A. Yeah. She seems to have had an unusual developmental trajectory. She doesn't seem to have the language that she should have, at the age that she now is - or was when I saw her. I'm not sure if that's improved very much in the last six months. But certainly when I saw her, I would have said her development was problematic, and everybody in the Court knows that there have been developmental difficulties along the way as well, the plagiocephaly and also I think she had torticollis and she had to have - was it physiotherapy or occupational therapy? One of those. And she seems to have had quite a lot of input about that, and she'll probably need speech therapy as well. Some of those things may be related to drugs in utero or other kinds of impacts that may have occurred during her development.

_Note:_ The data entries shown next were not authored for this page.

/-! ### State.updBoot -/

@[simp] theorem updBoot_pending (s : State) (f : Boot → Boot) : (s.updBoot f).pending = s.pending := rfl
@[simp] theorem updBoot_freeCtr (s : State) (f : Boot → Boot) : (s.updBoot f).freeCtr = s.freeCtr := rfl
@[simp] theorem updBoot_time (s : State) (f : Boot → Boot) : (s.updBoot f).time = s.time := rfl
@[simp] theorem updBoot_fuses (s : State) (f : Boot → Boot) : (s.updBoot f).fuses = s.fuses := rfl
@[simp] theorem updBoot_straps (s : State) (f : Boot → Boot) : (s.updBoot f).straps = s.straps := rfl
@[simp] theorem updBoot_pins (s : State) (f : Boot → Boot) : (s.updBoot f).pins = s.pins := rfl
@[simp] theorem updBoot_pages (s : State) (f : Boot → Boot) : (s.updBoot f).pages = s.pages := rfl
@[simp] theorem updBoot_bootRec (s : State) (f : Boot → Boot) : (s.updBoot f).bootRec = s.bootRec := rfl
@[simp] theorem updBoot_flash (s : State) (f : Boot → Boot) : (s.updBoot f).flash = s.flash := rfl
@[simp] theorem updBoot_clocks (s : State) (f : Boot → Boot) : (s.updBoot f).clocks = s.clocks := rfl
@[simp] theorem updBoot_power (s : State) (f : Boot → Boot) : (s.updBoot f).power = s.power := rfl
@[simp] theorem updBoot_thermal (s : State) (f : Boot → Boot) : (s.updBoot f).thermal = s.thermal := rfl
@[simp] theorem updBoot_ageing (s : State) (f : Boot → Boot) : (s.updBoot f).ageing = s.ageing := rfl
@[simp] theorem updBoot_safety (s : State) (f : Boot → Boot) : (s.updBoot f).safety = s.safety := rfl
@[simp] theorem updBoot_diag (s : State) (f : Boot → Boot) : (s.updBoot f).diag = s.diag := rfl
@[simp] theorem updBoot_book (s : State) (f : Boot → Boot) : (s.updBoot f).book = s.book := rfl
@[simp] theorem updBoot_port (s : State) (f : Boot → Boot) : (s.updBoot f).port = s.port := rfl
@[simp] theorem updBoot_queues (s : State) (f : Boot → Boot) : (s.updBoot f).queues = s.queues := rfl
@[simp] theorem updBoot_objects (s : State) (f : Boot → Boot) : (s.updBoot f).objects = s.objects := rfl
@[simp] theorem updBoot_presses (s : State) (f : Boot → Boot) : (s.updBoot f).presses = s.presses := rfl
@[simp] theorem updBoot_failed (s : State) (f : Boot → Boot) : (s.updBoot f).failed = s.failed := rfl
@[simp] theorem updBoot_engines (s : State) (f : Boot → Boot) : (s.updBoot f).engines = s.engines := rfl
@[simp] theorem updBoot_intake (s : State) (f : Boot → Boot) : (s.updBoot f).intake = s.intake := rfl
@[simp] theorem updBoot_codec (s : State) (f : Boot → Boot) : (s.updBoot f).codec = s.codec := rfl
@[simp] theorem updBoot_pipes (s : State) (f : Boot → Boot) : (s.updBoot f).pipes = s.pipes := rfl
@[simp] theorem updBoot_mmu (s : State) (f : Boot → Boot) : (s.updBoot f).mmu = s.mmu := rfl
@[simp] theorem updBoot_memctl (s : State) (f : Boot → Boot) : (s.updBoot f).memctl = s.memctl := rfl
@[simp] theorem updBoot_dram (s : State) (f : Boot → Boot) : (s.updBoot f).dram = s.dram := rfl
@[simp] theorem updBoot_cellar (s : State) (f : Boot → Boot) : (s.updBoot f).cellar = s.cellar := rfl
@[simp] theorem updBoot_vine (s : State) (f : Boot → Boot) : (s.updBoot f).vine = s.vine := rfl
@[simp] theorem updBoot_parcels (s : State) (f : Boot → Boot) : (s.updBoot f).parcels = s.parcels := rfl
@[simp] theorem updBoot_acct (s : State) (f : Boot → Boot) : (s.updBoot f).acct = s.acct := rfl
@[simp] theorem updBoot_fw (s : State) (f : Boot → Boot) : (s.updBoot f).fw = s.fw := rfl
@[simp] theorem updBoot_heartbeat (s : State) (f : Boot → Boot) : (s.updBoot f).heartbeat = s.heartbeat := rfl
@[simp] theorem updBoot_checking (s : State) (f : Boot → Boot) : (s.updBoot f).checking = s.checking := rfl
@[simp] theorem updBoot_checkTurn (s : State) (f : Boot → Boot) : (s.updBoot f).checkTurn = s.checkTurn := rfl
@[simp] theorem updBoot_lanes (s : State) (f : Boot → Boot) : (s.updBoot f).lanes = s.lanes := rfl

/-! ### State.updRecord -/

@[simp] theorem updRecord_pending (s : State) (f : BootRecord → BootRecord) : (s.updRecord f).pending = s.pending := rfl
@[simp] theorem updRecord_freeCtr (s : State) (f : BootRecord → BootRecord) : (s.updRecord f).freeCtr = s.freeCtr := rfl
@[simp] theorem updRecord_time (s : State) (f : BootRecord → BootRecord) : (s.updRecord f).time = s.time := rfl
@[simp] theorem updRecord_fuses (s : State) (f : BootRecord → BootRecord) : (s.updRecord f).fuses = s.fuses := rfl
@[simp] theorem updRecord_straps (s : State) (f : BootRecord → BootRecord) : (s.updRecord f).straps = s.straps := rfl
@[simp] theorem updRecord_pins (s : State) (f : BootRecord → BootRecord) : (s.updRecord f).pins = s.pins := rfl
@[simp] theorem updRecord_pages (s : State) (f : BootRecord → BootRecord) : (s.updRecord f).pages = s.pages := rfl
@[simp] theorem updRecord_boot (s : State) (f : BootRecord → BootRecord) : (s.updRecord f).boot = s.boot := rfl
@[simp] theorem updRecord_flash (s : State) (f : BootRecord → BootRecord) : (s.updRecord f).flash = s.flash := rfl
@[simp] theorem updRecord_clocks (s : State) (f : BootRecord → BootRecord) : (s.updRecord f).clocks = s.clocks := rfl
@[simp] theorem updRecord_power (s : State) (f : BootRecord → BootRecord) : (s.updRecord f).power = s.power := rfl
@[simp] theorem updRecord_thermal (s : State) (f : BootRecord → BootRecord) : (s.updRecord f).thermal = s.thermal := rfl
@[simp] theorem updRecord_ageing (s : State) (f : BootRecord → BootRecord) : (s.updRecord f).ageing = s.ageing := rfl
@[simp] theorem updRecord_safety (s : State) (f : BootRecord → BootRecord) : (s.updRecord f).safety = s.safety := rfl
@[simp] theorem updRecord_diag (s : State) (f : BootRecord → BootRecord) : (s.updRecord f).diag = s.diag := rfl
@[simp] theorem updRecord_book (s : State) (f : BootRecord → BootRecord) : (s.updRecord f).book = s.book := rfl
@[simp] theorem updRecord_port (s : State) (f : BootRecord → BootRecord) : (s.updRecord f).port = s.port := rfl
@[simp] theorem updRecord_queues (s : State) (f : BootRecord → BootRecord) : (s.updRecord f).queues = s.queues := rfl
@[simp] theorem updRecord_objects (s : State) (f : BootRecord → BootRecord) : (s.updRecord f).objects = s.objects := rfl
@[simp] theorem updRecord_presses (s : State) (f : BootRecord → BootRecord) : (s.updRecord f).presses = s.presses := rfl
@[simp] theorem updRecord_failed (s : State) (f : BootRecord → BootRecord) : (s.updRecord f).failed = s.failed := rfl
@[simp] theorem updRecord_engines (s : State) (f : BootRecord → BootRecord) : (s.updRecord f).engines = s.engines := rfl
@[simp] theorem updRecord_intake (s : State) (f : BootRecord → BootRecord) : (s.updRecord f).intake = s.intake := rfl
@[simp] theorem updRecord_codec (s : State) (f : BootRecord → BootRecord) : (s.updRecord f).codec = s.codec := rfl
@[simp] theorem updRecord_pipes (s : State) (f : BootRecord → BootRecord) : (s.updRecord f).pipes = s.pipes := rfl
@[simp] theorem updRecord_mmu (s : State) (f : BootRecord → BootRecord) : (s.updRecord f).mmu = s.mmu := rfl
@[simp] theorem updRecord_memctl (s : State) (f : BootRecord → BootRecord) : (s.updRecord f).memctl = s.memctl := rfl
@[simp] theorem updRecord_dram (s : State) (f : BootRecord → BootRecord) : (s.updRecord f).dram = s.dram := rfl
@[simp] theorem updRecord_cellar (s : State) (f : BootRecord → BootRecord) : (s.updRecord f).cellar = s.cellar := rfl
@[simp] theorem updRecord_vine (s : State) (f : BootRecord → BootRecord) : (s.updRecord f).vine = s.vine := rfl
@[simp] theorem updRecord_parcels (s : State) (f : BootRecord → BootRecord) : (s.updRecord f).parcels = s.parcels := rfl
@[simp] theorem updRecord_acct (s : State) (f : BootRecord → BootRecord) : (s.updRecord f).acct = s.acct := rfl
@[simp] theorem updRecord_fw (s : State) (f : BootRecord → BootRecord) : (s.updRecord f).fw = s.fw := rfl
@[simp] theorem updRecord_heartbeat (s : State) (f : BootRecord → BootRecord) : (s.updRecord f).heartbeat = s.heartbeat := rfl
@[simp] theorem updRecord_checking (s : State) (f : BootRecord → BootRecord) : (s.updRecord f).checking = s.checking := rfl
@[simp] theorem updRecord_checkTurn (s : State) (f : BootRecord → BootRecord) : (s.updRecord f).checkTurn = s.checkTurn := rfl
@[simp] theorem updRecord_lanes (s : State) (f : BootRecord → BootRecord) : (s.updRecord f).lanes = s.lanes := rfl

Q. So how does that or those challenges for SHK impact upon the issue of her attachments? Does that complicate any process of, for example, if there's a restoration, a move for SHK from her current placement to DHK?

A. Well, one of the difficulties is, is that she doesn't - if she doesn't have sufficient receptive language to understand what's happening to her, that's going to cause her more trauma than if she is able to have things explained to her. If she doesn't have the expressive language to be able to explain how she feels and to talk about the loss that she's experiencing, then that will make it much harder for her. If - it will be hard enough if she's separated at all, but those extra complications I think make it more difficult.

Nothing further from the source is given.